Sharon Isbin & Friends

Guitar Passions
Sony Classical
Sharon Isbin & Friends

Isbin, one of America’s most prolific classical guitarists, has incorporated folk and jazz on crossover collaborations such as Journey To The Amazon (with saxophonist Paul Winter and percussionist Thiago de Mello), 3 Guitars 3 (with Laurindo Almeida and Larry Coryell), and Journey To The New World (with Joan Baez and Mark O’Connor). So it’s not that radical a comfort-zone stretch to find her in the company of Steve Vai, Stanley Jordan, Steve Morse, and Heart’s Nancy Wilson. The success of the results vary.

The 55-year-old begins Passions with Gentil Montana’s “Porro” (referring to a Columbian rhythm), double-tracking herself playing two complementary parts. Next, her plucked technique intertwines nicely with Jordan’s two-handed tapping approach on a piece by Argentine composer Quique Sinesi. And as much as his choice of notes, Vai’s fat, overdriven tone somehow makes total sense alongside Isbin’s crisp, rhythmic gut-string.

Almeida’s famous arrangement of the Adagio from Rodrigo’s “Concierto de Aranjuez” (stated beautifully by Romero Lubambo) is the jumping off point for some aggressive but tasty electric improvising by Morse over an extended bossa nova coda. The same bossa-tag trick doesn’t work as well on “Dreamboat Annie”; it would have been more interesting to have Wilson sing the familiar Heart hit over a bossa groove all the way through.
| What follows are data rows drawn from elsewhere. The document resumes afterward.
-- ==== Sys2Proof/Tests/Slice0.lean ====
section
/-! SUPPORT. Tests. Expected values are those of spec/95_test_vectors.md and of the rules' worked examples (the vector is
named at each test); encodings are written out bit by bit from spec/30_encoding.md. The last sections show, for every
statement with hypotheses, a state and operands that meet them. -/

namespace Sys2Proof.Tests

open Sys2Proof Sys2Proof.Machine

/-- A state with a mode and a buffer, otherwise as after reset. -/
def at' (mode : Mode) (buf : List Byte) : State := { State.reset with mode := mode, buf := buf }

/-- A state whose buffer holds at most 263 bytes. -/
def capped (mode : Mode) (buf : List Byte) : State :=
  { at' mode buf with cfg := { Config.default with bufCap := .bounded 263 } }

/-- A state under `HI_FIRST`. -/
def hiFirst (s : State) : State := { s with cfg := { s.cfg with trailerOrder := .hiFirst } }

/-- The three elements and the last pair of slots of a result. -/
def view (r : Result) : Option (Mode × List Byte × Word16 × Option Slots) :=
  r.state.map fun s => (s.mode, s.buf, s.crc, s.trace.getLast?)

/-- The events of a result, silent steps left out. -/
def events (r : Result) : Option (List Prim × List Diag) := r.state.map fun s => (s.primary, s.diagnostic)

theorem next_of_state {r : Result} {s : State} (h : r.state = some s) : r = .next s := by
  cases r <;> simp_all [Result.state]

def silent : Slots := ⟨none, none⟩

def tc0 : TypeCode := ⟨0xAA, 0xBB, 0xCC⟩

def id0 : BytePair := ⟨0x30, 0x23⟩

/-- The frame of DOC §8 (vectors V7, F1) without its last byte. -/
def f1Part : List Byte := [0x01, 0x00, 0x00, 0x00, 0x05, 0xAA, 0xBB, 0xCC, 0x30, 0x23, 0x00, 0x01]

/-- The Message of F1. -/
def f1Message : Message := ⟨false, 0x00, 0x05, tc0, id0, 0x00, [], ⟨0x01, 0x02⟩⟩

/-- The frame of F3. -/
def f3 : List Byte := [0x01, 0x00, 0x01, 0x00, 0x07, 0xAA, 0xBB, 0xCC, 0x30, 0x23, 0x00, 0x26, 0x02, 0x64, 0xC9]

/-- The Message of F3. -/
def f3Message : Message := ⟨true, 0x00, 0x07, tc0, id0, 0x00, [0x26, 0x02], ⟨0x64, 0xC9⟩⟩

/-- The frame of F6. -/
def f6 : List Byte := [0x01, 0x00, 0x02, 0x5A, 0x05, 0x00, 0x00, 0x00, 0xFF, 0xFE, 0x80, 0xB2, 0x23]

/-- The Message of F6. -/
def f6Message : Message := ⟨false, 0x5A, 0x05, ⟨0x00, 0x00, 0x00⟩, ⟨0xFF, 0xFE⟩, 0x80, [], ⟨0xB2, 0x23⟩⟩

/-- The frame of F7, `L = 4`. -/
def f7 : List Byte := [0x01, 0x00, 0x01, 0x80, 0x04, 0x11, 0x22, 0x33, 0xDE, 0xAD, 0xBE, 0xEF]

/-! ### WellFormed: an ill-formed term for each check -/

theorem test_wf_refuses_long_reply : (Instr.frameReply 0 tc0 (List.replicate 256 0)).wf = false := by decide +kernel

theorem test_wf_refuses_long_request : (Instr.frameRequest 0 tc0 (List.replicate 256 0)).wf = false := by decide +kernel

theorem test_wf_refuses_long_other : (Instr.frameOther 2 0 tc0 (List.replicate 256 0)).wf = false := by decide +kernel

theorem test_wf_refuses_other_with_request_direction : (Instr.frameOther 0x00 0 tc0 []).wf = false := by decide

theorem test_wf_refuses_other_with_reply_direction : (Instr.frameOther 0x01 0 tc0 []).wf = false := by decide

theorem test_config_refuses_small_capacity : (Config.mk .loFirst (.bounded 262)).wf = false := by decide

theorem test_message_refuses_wrong_length : { f3Message with payloadLength := 0x06 }.wf = false := by decide

/-! ### Decode: a word for each constructor, from R40, R41, R45 and R47 -/

/-- rst 1, op 00, data 0000_0000. -/
theorem test_decode_reset : decode (.word 0b1_00_00000000#11) = .ok .reset := by decide

/-- rst 0, op 00, data 1010_1011 (word `0AB` of S3). -/
theorem test_decode_synByte : decode (.word 0b0_00_10101011#11) = .ok (.synByte 0xAB#8) := by decide

/-- rst 0, op 01, data ignored (word `1FF` of S10). -/
theorem test_decode_synEoi : decode (.word 0b0_01_11111111#11) = .ok .synEoi := by decide

/-- rst 0, op 10, data 0011_0001 (word `231` of K9). -/
theorem test_decode_crcUpdate : decode (.word 0b0_10_00110001#11) = .ok (.crcUpdate 0x31#8) := by decide

/-- rst 0, op 11, data ignored (word `3AB` of K9). -/
theorem test_decode_crcInit : decode (.word 0b0_11_10101011#11) = .ok .crcInit := by decide

/-- `7FF` is `RESET`, whatever the other ten bits (R42, R43; X1). -/
theorem test_decode_reset_wins : decode (.word 0b1_11_11111111#11) = .ok .reset := by decide

/-- The frame of F3, direction `01`. -/
theorem test_decode_frameReply :
    decode (.burst f3) = .ok (.frameReply 0x00 tc0 [0x30, 0x23, 0x00, 0x26, 0x02, 0x64, 0xC9]) := by decide

/-- The frame of F1, direction `00`. -/
theorem test_decode_frameRequest :
    decode (.burst (f1Part ++ [0x02])) = .ok (.frameRequest 0x00 tc0 [0x30, 0x23, 0x00, 0x01, 0x02]) := by decide

/-- The frame of F6, direction `02`. -/
theorem test_decode_frameOther :
    decode (.burst f6) = .ok (.frameOther 0x02 0x5A ⟨0, 0, 0⟩ [0xFF, 0xFE, 0x80, 0xB2, 0x23]) := by decide

/-- One byte short of its declared length: not a Frame (R45). -/
theorem test_decode_refuses_truncated_frame : decode (.burst f1Part) = .error .notAFrame := by decide

theorem test_encode_synEoi : encode .synEoi = .word 0b0_01_00000000#11 := by decide

theorem test_encode_frameOther :
    encode (.frameOther 0x02 0x5A ⟨0, 0, 0⟩ [0xFF, 0xFE, 0x80, 0xB2, 0x23]) = .burst f6 := by decide

/-! ### The host's table words, one for each row -/

theorem test_table_reset : decodeTableWord 16 0x400 = some .reset := by decide

theorem test_table_synByte : decodeTableWord 16 0x001 = some (.synByte 0x01) := by decide

theorem test_table_synEoi : decodeTableWord 16 0x100 = some .synEoi := by decide

theorem test_table_crcUpdate : decodeTableWord 16 0x2FF = some (.crcUpdate 0xFF) := by decide

theorem test_table_crcInit : decodeTableWord 16 0x300 = some .crcInit := by decide

/-- R49: the first byte to arrive is the most significant. -/
theorem test_table_frameReply : decodeTableWord 64 0x0100018001AABBCC = some (.frameReply 0x80 tc0 [0x00]) := by decide

theorem test_table_frameRequest : decodeTableWord 64 0x0100000000AABBCC = some (.frameRequest 0x00 tc0 []) := by decide

theorem test_table_frameOther : decodeTableWord 64 0x0100FF0000AABBCC = some (.frameOther 0xFF 0x00 tc0 []) := by decide

theorem test_table_refuses_other_marker : decodeTableWord 64 0x0000010000AABBCC = none := by decide

/-- The word stored by the host is the next thing to run. -/
theorem test_withFetchWord_runs_the_word :
    view (step (State.reset.withFetchWord 16 0x231)) = some (.hunt, [], 0x947E, some silent) := by decide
This review would be remiss if it didn’t mention the CD’s tray photo. The comely Isbin is pictured from above, lounging on a floor surrounded by guitars. Not an especially original idea, except for the guitars chosen. There’s a Fender Coronado, a fake-bamboo Eko, a baby blue Hagstrom, a copy of a Fender Wildwood. Maybe Sharon figured a sunburst Paul or D’Angelico New Yorker would steal the show from her. If so, she figured wrong – on several levels.